__Your assignment__
Print the records below from the first line through the line containing "bits status 7 0 *", both included, word for word.

Dataset entries:
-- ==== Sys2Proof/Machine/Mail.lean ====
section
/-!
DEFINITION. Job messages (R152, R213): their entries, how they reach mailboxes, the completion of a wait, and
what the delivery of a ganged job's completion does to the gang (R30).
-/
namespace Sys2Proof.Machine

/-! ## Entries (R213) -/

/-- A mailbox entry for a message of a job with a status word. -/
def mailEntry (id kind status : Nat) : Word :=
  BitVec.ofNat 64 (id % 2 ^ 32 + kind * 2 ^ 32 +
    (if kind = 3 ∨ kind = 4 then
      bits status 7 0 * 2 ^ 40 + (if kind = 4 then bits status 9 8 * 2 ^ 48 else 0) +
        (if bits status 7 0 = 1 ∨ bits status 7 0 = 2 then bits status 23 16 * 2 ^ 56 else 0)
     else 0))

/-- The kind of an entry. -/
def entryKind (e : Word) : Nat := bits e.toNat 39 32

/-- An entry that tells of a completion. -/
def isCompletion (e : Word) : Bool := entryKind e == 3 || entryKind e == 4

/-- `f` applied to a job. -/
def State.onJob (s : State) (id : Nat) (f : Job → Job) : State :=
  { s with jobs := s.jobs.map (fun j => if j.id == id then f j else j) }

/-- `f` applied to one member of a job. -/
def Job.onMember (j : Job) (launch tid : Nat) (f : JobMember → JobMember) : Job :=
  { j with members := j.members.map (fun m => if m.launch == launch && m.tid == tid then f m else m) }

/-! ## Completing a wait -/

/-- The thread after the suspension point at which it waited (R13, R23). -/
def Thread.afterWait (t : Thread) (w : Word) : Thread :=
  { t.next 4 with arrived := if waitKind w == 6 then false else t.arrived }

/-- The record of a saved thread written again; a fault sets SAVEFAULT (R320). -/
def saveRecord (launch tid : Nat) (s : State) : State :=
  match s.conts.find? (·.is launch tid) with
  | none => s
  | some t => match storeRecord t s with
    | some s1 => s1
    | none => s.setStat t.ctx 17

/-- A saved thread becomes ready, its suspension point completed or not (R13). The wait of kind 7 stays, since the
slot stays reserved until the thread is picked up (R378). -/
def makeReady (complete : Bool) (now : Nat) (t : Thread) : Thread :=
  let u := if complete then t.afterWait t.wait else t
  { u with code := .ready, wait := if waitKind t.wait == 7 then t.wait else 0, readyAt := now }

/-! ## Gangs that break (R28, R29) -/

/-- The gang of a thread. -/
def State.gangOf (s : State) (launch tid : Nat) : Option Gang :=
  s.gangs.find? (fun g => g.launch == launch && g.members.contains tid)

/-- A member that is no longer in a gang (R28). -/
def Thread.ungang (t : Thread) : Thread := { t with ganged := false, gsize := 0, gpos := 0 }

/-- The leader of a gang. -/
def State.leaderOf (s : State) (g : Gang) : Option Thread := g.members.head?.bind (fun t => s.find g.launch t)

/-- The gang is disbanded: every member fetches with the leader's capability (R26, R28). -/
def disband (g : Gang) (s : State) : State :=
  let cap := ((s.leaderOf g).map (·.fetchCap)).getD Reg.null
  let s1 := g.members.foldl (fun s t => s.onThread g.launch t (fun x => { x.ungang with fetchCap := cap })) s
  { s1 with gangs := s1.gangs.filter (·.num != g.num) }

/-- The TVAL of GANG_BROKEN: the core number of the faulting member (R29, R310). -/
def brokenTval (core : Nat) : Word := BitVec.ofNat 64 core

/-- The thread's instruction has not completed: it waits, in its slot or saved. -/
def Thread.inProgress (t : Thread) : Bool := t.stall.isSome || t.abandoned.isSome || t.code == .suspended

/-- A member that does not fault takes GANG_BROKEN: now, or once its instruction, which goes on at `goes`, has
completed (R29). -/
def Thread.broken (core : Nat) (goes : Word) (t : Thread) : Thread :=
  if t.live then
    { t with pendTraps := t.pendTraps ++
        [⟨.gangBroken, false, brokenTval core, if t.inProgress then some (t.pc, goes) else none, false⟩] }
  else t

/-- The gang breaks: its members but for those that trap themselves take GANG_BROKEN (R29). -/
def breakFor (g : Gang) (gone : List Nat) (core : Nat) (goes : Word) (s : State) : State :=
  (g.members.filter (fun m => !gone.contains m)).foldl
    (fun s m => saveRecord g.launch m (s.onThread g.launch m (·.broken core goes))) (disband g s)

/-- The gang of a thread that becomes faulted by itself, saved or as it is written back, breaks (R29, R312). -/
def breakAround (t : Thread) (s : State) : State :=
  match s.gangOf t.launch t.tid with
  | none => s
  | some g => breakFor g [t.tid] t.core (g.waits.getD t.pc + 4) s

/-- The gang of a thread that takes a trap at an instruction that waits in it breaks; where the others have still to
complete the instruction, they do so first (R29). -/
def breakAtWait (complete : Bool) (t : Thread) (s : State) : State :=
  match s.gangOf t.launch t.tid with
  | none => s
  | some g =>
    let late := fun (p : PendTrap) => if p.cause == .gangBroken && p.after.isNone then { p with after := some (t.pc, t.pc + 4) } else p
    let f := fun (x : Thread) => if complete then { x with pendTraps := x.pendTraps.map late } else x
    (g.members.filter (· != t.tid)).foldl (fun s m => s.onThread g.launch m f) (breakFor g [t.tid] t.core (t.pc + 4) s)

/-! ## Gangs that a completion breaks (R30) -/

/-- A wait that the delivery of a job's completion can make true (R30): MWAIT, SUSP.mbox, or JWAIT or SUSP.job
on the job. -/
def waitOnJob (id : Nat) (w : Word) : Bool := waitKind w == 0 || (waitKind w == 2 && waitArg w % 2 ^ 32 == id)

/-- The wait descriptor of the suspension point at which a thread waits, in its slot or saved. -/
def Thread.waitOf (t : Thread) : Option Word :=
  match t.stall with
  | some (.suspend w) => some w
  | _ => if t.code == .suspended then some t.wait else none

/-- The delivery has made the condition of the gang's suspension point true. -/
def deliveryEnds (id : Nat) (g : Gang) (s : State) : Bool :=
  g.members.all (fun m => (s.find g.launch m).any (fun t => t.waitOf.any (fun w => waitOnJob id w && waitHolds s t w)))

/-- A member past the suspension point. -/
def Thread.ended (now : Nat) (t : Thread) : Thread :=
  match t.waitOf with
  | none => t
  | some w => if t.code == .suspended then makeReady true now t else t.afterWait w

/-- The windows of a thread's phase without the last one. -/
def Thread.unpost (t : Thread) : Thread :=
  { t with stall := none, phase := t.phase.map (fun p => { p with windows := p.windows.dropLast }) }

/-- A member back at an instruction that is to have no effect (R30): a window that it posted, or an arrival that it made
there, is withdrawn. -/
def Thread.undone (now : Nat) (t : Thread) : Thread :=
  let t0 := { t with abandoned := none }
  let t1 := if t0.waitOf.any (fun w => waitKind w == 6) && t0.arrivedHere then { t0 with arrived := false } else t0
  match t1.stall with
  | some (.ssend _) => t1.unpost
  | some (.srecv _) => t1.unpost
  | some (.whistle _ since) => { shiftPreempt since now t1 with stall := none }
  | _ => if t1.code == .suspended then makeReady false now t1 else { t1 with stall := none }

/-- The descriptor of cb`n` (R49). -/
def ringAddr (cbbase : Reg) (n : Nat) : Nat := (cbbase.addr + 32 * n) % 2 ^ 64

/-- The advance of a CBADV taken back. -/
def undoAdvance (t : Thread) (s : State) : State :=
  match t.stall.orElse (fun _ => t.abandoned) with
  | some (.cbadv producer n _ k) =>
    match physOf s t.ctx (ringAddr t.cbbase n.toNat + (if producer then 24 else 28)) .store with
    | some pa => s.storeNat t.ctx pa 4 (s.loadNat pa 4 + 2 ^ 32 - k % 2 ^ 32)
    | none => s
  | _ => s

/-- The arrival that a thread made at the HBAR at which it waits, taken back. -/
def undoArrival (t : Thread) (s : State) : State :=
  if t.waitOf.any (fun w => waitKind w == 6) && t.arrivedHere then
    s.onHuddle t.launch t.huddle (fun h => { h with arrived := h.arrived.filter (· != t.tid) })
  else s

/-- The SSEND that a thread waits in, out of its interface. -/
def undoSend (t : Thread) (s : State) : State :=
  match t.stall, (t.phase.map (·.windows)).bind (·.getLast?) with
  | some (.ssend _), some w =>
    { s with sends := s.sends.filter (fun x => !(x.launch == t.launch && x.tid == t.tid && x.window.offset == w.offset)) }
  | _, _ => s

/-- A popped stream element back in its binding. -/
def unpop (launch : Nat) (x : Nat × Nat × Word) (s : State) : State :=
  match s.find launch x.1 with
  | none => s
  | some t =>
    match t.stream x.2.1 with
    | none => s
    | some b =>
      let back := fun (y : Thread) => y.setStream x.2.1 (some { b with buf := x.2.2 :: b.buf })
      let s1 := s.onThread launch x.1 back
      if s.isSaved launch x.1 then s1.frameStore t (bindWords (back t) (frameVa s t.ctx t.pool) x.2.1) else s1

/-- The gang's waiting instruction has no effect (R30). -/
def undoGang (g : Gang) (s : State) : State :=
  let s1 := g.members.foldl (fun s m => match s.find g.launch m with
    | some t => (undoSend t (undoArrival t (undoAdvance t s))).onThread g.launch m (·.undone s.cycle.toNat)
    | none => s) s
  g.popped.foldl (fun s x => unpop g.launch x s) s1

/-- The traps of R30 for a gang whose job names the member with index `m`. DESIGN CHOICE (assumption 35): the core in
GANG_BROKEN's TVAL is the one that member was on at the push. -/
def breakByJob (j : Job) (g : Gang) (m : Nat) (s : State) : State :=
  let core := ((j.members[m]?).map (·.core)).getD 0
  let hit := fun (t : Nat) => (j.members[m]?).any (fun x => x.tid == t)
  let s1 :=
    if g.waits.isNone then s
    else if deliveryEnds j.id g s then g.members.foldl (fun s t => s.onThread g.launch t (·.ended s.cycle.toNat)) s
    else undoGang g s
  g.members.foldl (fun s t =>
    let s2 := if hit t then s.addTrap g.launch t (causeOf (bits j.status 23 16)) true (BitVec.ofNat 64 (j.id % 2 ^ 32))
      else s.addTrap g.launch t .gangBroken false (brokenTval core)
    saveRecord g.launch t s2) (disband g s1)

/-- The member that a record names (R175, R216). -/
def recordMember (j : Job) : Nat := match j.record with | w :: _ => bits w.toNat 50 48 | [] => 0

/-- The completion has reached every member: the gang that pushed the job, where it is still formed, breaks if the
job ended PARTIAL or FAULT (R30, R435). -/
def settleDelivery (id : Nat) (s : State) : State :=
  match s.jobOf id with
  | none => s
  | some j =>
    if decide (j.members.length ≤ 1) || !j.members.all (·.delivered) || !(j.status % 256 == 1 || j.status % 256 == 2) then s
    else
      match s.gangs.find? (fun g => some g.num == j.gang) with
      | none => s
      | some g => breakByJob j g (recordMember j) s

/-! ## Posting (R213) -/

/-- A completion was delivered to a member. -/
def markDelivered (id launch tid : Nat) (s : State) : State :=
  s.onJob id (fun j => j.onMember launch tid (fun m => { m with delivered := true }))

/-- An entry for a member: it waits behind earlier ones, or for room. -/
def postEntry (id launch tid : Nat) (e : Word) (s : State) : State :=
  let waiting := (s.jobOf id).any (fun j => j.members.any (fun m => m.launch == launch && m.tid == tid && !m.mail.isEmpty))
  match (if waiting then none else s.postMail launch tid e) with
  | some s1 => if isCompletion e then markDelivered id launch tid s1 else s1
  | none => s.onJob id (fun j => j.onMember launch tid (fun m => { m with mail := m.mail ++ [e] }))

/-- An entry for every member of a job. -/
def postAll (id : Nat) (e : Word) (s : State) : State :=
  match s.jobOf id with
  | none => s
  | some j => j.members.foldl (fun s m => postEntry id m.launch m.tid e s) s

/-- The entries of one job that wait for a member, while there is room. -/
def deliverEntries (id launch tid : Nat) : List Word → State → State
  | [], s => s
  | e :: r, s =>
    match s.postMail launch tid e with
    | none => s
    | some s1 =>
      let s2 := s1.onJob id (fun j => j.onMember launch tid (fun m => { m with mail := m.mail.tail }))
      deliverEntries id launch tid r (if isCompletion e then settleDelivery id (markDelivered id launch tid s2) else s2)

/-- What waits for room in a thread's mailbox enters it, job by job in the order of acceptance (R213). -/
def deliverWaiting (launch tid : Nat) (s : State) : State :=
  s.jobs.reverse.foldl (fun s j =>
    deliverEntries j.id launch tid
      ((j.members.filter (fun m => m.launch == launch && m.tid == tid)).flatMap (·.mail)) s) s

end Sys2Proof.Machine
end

__Response to the exercise__
-- ==== Sys2Proof/Machine/Mail.lean ====
section
/-!
DEFINITION. Job messages (R152, R213): their entries, how they reach mailboxes, the completion of a wait, and
what the delivery of a ganged job's completion does to the gang (R30).
-/
namespace Sys2Proof.Machine

/-! ## Entries (R213) -/

/-- A mailbox entry for a message of a job with a status word. -/
def mailEntry (id kind status : Nat) : Word :=
  BitVec.ofNat 64 (id % 2 ^ 32 + kind * 2 ^ 32 +
    (if kind = 3 ∨ kind = 4 then
      bits status 7 0 * 2 ^ 40 + (if kind = 4 then bits status 9 8 * 2 ^ 48 else 0) +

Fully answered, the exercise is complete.